(Saved data entries)
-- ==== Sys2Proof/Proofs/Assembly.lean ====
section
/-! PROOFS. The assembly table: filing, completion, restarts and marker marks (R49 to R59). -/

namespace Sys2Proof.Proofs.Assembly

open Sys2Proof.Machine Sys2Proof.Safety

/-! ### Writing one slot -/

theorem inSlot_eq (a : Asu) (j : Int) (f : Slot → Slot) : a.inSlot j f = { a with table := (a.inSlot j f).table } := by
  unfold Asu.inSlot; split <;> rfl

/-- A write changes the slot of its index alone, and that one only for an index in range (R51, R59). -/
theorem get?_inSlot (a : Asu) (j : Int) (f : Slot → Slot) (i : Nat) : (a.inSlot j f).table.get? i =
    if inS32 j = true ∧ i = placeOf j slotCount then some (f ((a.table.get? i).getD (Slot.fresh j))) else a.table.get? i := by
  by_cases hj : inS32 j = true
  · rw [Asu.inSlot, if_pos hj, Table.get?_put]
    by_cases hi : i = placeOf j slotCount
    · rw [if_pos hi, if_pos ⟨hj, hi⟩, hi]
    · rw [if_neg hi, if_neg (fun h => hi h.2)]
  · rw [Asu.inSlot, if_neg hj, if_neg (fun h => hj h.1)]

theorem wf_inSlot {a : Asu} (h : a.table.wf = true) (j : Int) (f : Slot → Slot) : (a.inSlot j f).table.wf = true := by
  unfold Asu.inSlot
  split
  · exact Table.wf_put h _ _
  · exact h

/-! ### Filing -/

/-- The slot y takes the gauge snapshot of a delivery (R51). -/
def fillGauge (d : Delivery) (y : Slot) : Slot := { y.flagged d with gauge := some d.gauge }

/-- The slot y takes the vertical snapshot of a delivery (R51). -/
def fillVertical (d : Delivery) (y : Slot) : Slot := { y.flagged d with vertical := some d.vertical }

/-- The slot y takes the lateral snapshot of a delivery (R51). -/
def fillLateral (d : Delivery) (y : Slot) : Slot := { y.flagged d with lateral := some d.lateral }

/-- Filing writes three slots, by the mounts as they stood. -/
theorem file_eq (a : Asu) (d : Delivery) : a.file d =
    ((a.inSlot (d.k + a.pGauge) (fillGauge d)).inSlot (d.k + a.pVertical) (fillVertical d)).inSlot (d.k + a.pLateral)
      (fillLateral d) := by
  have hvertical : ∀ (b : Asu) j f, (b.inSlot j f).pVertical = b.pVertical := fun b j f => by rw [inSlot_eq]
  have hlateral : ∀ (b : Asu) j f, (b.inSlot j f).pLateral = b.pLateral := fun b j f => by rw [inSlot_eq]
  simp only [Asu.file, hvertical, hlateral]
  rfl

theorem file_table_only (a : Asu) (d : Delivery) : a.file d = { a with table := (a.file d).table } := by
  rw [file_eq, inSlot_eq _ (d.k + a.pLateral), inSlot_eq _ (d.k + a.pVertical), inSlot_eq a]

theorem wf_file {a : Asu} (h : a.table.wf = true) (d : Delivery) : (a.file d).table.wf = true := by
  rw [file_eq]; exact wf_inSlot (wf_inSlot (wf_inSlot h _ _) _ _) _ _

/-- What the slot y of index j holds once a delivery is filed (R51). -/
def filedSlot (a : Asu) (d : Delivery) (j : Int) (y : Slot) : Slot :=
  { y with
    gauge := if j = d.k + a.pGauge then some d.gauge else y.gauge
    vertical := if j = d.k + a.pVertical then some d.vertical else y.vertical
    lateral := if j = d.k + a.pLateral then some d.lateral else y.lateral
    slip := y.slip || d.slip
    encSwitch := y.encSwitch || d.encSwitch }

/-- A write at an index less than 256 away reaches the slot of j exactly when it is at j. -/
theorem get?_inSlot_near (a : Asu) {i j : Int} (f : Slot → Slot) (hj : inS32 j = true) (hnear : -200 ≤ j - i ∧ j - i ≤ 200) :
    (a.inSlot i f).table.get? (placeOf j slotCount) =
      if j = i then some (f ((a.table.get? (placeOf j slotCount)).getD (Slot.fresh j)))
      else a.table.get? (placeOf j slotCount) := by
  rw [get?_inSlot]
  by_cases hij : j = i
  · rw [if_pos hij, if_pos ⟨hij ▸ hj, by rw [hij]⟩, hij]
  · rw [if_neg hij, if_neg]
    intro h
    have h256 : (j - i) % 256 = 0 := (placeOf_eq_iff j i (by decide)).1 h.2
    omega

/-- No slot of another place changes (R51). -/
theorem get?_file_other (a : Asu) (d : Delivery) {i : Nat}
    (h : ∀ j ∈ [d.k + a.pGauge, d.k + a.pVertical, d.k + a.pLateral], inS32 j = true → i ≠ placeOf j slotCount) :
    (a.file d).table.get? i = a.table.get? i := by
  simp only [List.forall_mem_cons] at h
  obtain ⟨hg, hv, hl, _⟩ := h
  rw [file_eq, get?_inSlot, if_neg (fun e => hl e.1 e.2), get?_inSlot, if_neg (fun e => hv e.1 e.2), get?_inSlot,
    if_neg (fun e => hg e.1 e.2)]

• Instructions for the task
If a line in the entries includes the word "fillVertical", copy that line out.

• Answer section
def fillVertical (d : Delivery) (y : Slot) : Slot := { y.flagged d with vertical := some d.vertical }
    ((a.inSlot (d.k + a.pGauge) (fillGauge d)).inSlot (d.k + a.pVertical) (fillVertical d)).inSlot (d.k + a.pLateral)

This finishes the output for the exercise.